-- ==== Sys2Proof/Machine/Reset.lean ====
section
/-! DEFINITION. The reset and replay of a fault domain (R391, R346), and the frame slots of a region (R183). -/

namespace Sys2Proof.Machine

/-- Frame area of a region: base, count and log2 size of its slots; no slot fits when the size is out of range
(R182, R183). -/
def State.frameArea (s : State) (rcb : Nat) : Nat × Nat × Nat :=
  let base := s.rcbFld rcb 0x78 12 36 * 4096
  let cnt := s.rcbFld rcb 0x78 48 10
  let lg := s.rcbFld rcb 0x78 58 6
  (base, if 12 ≤ lg ∧ lg ≤ 24 then cnt else 0, lg)

/-- Address of a frame slot. -/
def State.frameSlot (s : State) (rcb i : Nat) : Nat :=
  let a := s.frameArea rcb
  a.1 + 4096 + i * 2 ^ a.2.2

/-- Sets or clears a slot's bit in the slot-use bitmap (R183). Which bit stands for a slot is the model's choice (DESIGN CHOICE,
log 84): slot i is bit i mod 8 of byte i / 8. -/
def State.frameMark (s : State) (rcb i : Nat) (on : Bool) : State :=
  let pt := (s.ctxOf rcb).ptbase
  let a := (s.frameArea rcb).1 + i / 8
  match s.ctlRead pt a 1 with
  | (.error _, s) => s
  | (.ok bs, s) =>
    let b := ofBytes bs
    let b := if on then b ||| 2 ^ (i % 8) else b &&& (255 - 2 ^ (i % 8))
    (s.ctlWriteAs pt true a [BitVec.ofNat 8 b]).2

/-- The lowest free slots, n of them, when there are so many (R183). A slot whose bit cannot be read is not free. Which free ones a step
takes is the model's choice (DESIGN CHOICE, log 84). -/
def State.frameFree (s : State) (rcb n : Nat) : Option (List Nat) :=
  let a := s.frameArea rcb
  let pt := (s.ctxOf rcb).ptbase
  let l := (List.range a.2.1).filter fun i => match (s.ctlRead pt (a.1 + i / 8) 1).1 with
    | .ok bs => !((ofBytes bs).testBit (i % 8))
    | .error _ => false
  if n ≤ l.length then some (l.take n) else none

/-- Does a region lie below a node (R391)? -/
def State.below (s : State) (node rcb : Nat) : Bool := (s.path rcb).contains node

/-- The fault domain of a region (R391): where the effective POLICY is set, or its context node. -/
def State.faultDomain (s : State) (rcb : Nat) : Nat :=
  let n := s.effNode rcb 7
  if s.rcbLevel n ≤ 1 then s.ctxNode rcb else n

/-- The doorbell pages that firmware has bound (R403). -/
def State.boundPages (s : State) : List Nat :=
  let base := ioBase + 0x80_0000
  ((s.mem.filter fun c => decide (base ≤ c.1) && decide (c.1 < base + 0x80_0000)).map fun c => (c.1 - base) / 8).eraseDups

/-- Regions the device knows of: bound to a doorbell page or a queue slot, or with something of theirs under way. -/
def State.regions (s : State) : List Nat :=
  let a : List Nat := s.queues.map fun p => p.1 / 512
  let b : List Nat := s.cmds.map fun c => c.rcb
  let c : List Nat := s.shards.map fun p => p.1 / 64
  let d : List Nat := s.parked.map fun p => p.rcb
  let e : List Nat := s.placed.map fun h => (s.hart h).ctx.rcb
  let f : List Nat := (s.qslots.filter fun p => p.2.state != .free).map fun p => p.2.rcb
  let g : List Nat := s.boundPages.filterMap s.doorbell
  (a ++ b ++ c ++ d ++ e ++ f ++ g).eraseDups

/-- A placed step is ended by a reset: chunks in flight land, the rest end ABORTED without records (R391). -/
def State.abortStep (s : State) (h : Nat) : State :=
  let hs := s.stepHarts h
  let v := s.hart h
  let s := hs.foldl (fun s g => (s.hartXfers g).foldl (fun s r => s.landAll r) s) s
  let s := hs.foldl State.vacate s
  s.useSub v.ctx.rcb hs.length (hs.length * v.r.allocSize) (hs.length * v.id.rsize)

/-- A parked step is ended by a reset: its frame slots are freed, and what it left in the engines' queues goes. -/
def State.abortParked (s : State) (p : Parked) : State :=
  let v := p.harts.headD Hart.free
  let n := p.harts.length
  let s := p.frames.foldl (fun s f => s.frameMark p.rcb f.2 false) s
  let s : State := { s with
    parked := s.parked.filter fun q => q.stepid != p.stepid
    copyq := s.copyq.map fun e => (e.1, e.2.filter fun r => !(r.ofParked p.stepid))
    sillq := s.sillq.map fun e => (e.1, e.2.filter fun c => !(c.ref.ofParked p.stepid)) }
  s.useSub p.rcb n (n * v.r.allocSize) (n * v.id.rsize)

/-- A pool loses its records, LENT ones and stolen ones still on their way included, whose credits return, and its counts return to 0
(R381, R391, R206). -/
def State.poolClear (s : State) (rcb : Nat) : State :=
  let d := s.rcbFld rcb 0x60 6 42 * 64
  let n := (s.rq.filter (·.stolen rcb)).length
  let s := { s with
    rq := s.rq.filter fun q => !(q.stolen rcb)
    credits := if n = 0 then s.credits else tput s.credits s.pkgNum (tgetD s.credits s.pkgNum 64 + n)
    shards := s.shards.map fun p =>
    if p.1 / 64 = rcb then (p.1, { p.2 with entries := [], probed := [], stealing := false, asleep := false }) else p }
  if d = 0 then s else s.ctlWriteD (s.ctxOf rcb).ptbase (d + 0x10) (List.replicate 32 0)

/-- One record of a rewound queue (R391). The answer says whether the replay skips it, and with which status. -/
def State.rewindOne (s : State) (rcb ring lg k : Nat) : Option Nat × State :=
  let pt := (s.ctxOf rcb).ptbase
  let a := ring + 64 * (k % 2 ^ lg)
  match s.ctlRead pt a 64 with
  | (.error _, s) => (none, s)
  | (.ok bs, s) =>
    let r := recOf bs
    let once : Bool × State :=
      if recKind r = 1 then
        match s.ctlRead pt (recFld r 8 0 48) 512 with
        | (.ok b, s) => (blkOnce (BitVec.ofNat 4096 (ofBytes b)), s)
        | (.error _, s) => (false, s)
      else (false, s)
    let s := once.2
    let log : State → Nat → State := fun s st =>
      s.logFault rcb { FRec.zero with kind := 3, status := st, kernid := recKern r, cmdaddr := a }
    if once.1 then
      if recFld r 0 16 8 = 0 then (some 0, log s 0)
      else (some 1, log (s.ctlWriteD pt (a + 2) [1]) 1)
    else (none, s.ctlWriteD pt (a + 2) [0xFF])

/-- Records from index k, n of them. -/
def State.rewindRecs (s : State) (rcb ring lg : Nat) : Nat → Nat → List (Nat × Nat) → List (Nat × Nat) × State
  | 0, _, acc => (acc, s)
  | n + 1, k, acc =>
    match s.rewindOne rcb ring lg k with
    | (some st, s) => s.rewindRecs rcb ring lg n ((k + 1) % 2 ^ 32) (acc ++ [(k, st)])
    | (none, s) => s.rewindRecs rcb ring lg n ((k + 1) % 2 ^ 32) acc

/-- A queue is rewound to its last fence record (R391). A queue whose control block or fence record cannot be read
keeps its indices (log 14). -/
def State.rewindQueue (s : State) (rcb n : Nat) : State :=
  let pt := (s.ctxOf rcb).ptbase
  let q := s.qcbAt rcb n
  match s.ctlRead pt q 64 with
  | (.error _, s) => s
  | (.ok bs, s) =>
    match qcbRing (ofBytes (bs.take 8)), s.ctlRead pt (ofBytes ((bs.drop 0x28).take 8) % 2 ^ 48) 16 with
    | some (ring, lg), (.ok fr, s) =>
      let r := ofBytes (fr.drop 8) % 2 ^ 32
      let ridx := ofBytes ((bs.drop 0x1C).take 4)
      let cnt := min ((ridx + 2 ^ 32 - r) % 2 ^ 32) (2 ^ lg)
      let x := s.rewindRecs rcb ring lg cnt r []
      let s := x.2
      let s := s.ctlWriteD pt (q + 0x1C) (toBytes 4 r ++ toBytes 4 r)
      s.modQueue rcb n fun _ => { QueueSt.zero with skip := x.1 }
    | _, (_, s) => s

/-- A fault domain is reset (R391): steps stopped, instances abandoned, pools emptied, queues rewound. The domain is what lies below
its node when the reset starts. -/
def State.domainReset (s : State) (node : Nat) : State :=
  let below := s.below node
  let regs := s.regions.filter below
  let s := s.placed.foldl (fun s h => if (s.hart h).occ && below (s.hart h).ctx.rcb then s.abortStep h else s) s
  let s := s.parked.foldl (fun s p => if below p.rcb then s.abortParked p else s) s
  let gone := s.cmds.filter fun c => below c.rcb
  let s := gone.foldl (fun s c => if c.xfer.isSome then (s.landAll (.cmd c.id)).unqueue (.cmd c.id) else s) s
  let s := { s with
    cmds := s.cmds.filter fun c => !(below c.rcb)
    insts := s.insts.filter fun i => !(below i.rcb) }
  let s := regs.foldl State.poolClear s
  (s.queues.map (·.1)).foldl (fun s k => if below (k / 512) then s.rewindQueue (k / 512) (k % 512) else s) s

end Sys2Proof.Machine
end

★ ★ ★

Taking the records from the top, repeat each line exactly until you have repeated the line that contains "frame slot. -/".

EXPECTED OUTPUT:
-- ==== Sys2Proof/Machine/Reset.lean ====
section
/-! DEFINITION. The reset and replay of a fault domain (R391, R346), and the frame slots of a region (R183). -/

namespace Sys2Proof.Machine

/-- Frame area of a region: base, count and log2 size of its slots; no slot fits when the size is out of range
(R182, R183). -/
def State.frameArea (s : State) (rcb : Nat) : Nat × Nat × Nat :=
  let base := s.rcbFld rcb 0x78 12 36 * 4096
  let cnt := s.rcbFld rcb 0x78 48 10
  let lg := s.rcbFld rcb 0x78 58 6
  (base, if 12 ≤ lg ∧ lg ≤ 24 then cnt else 0, lg)

/-- Address of a frame slot. -/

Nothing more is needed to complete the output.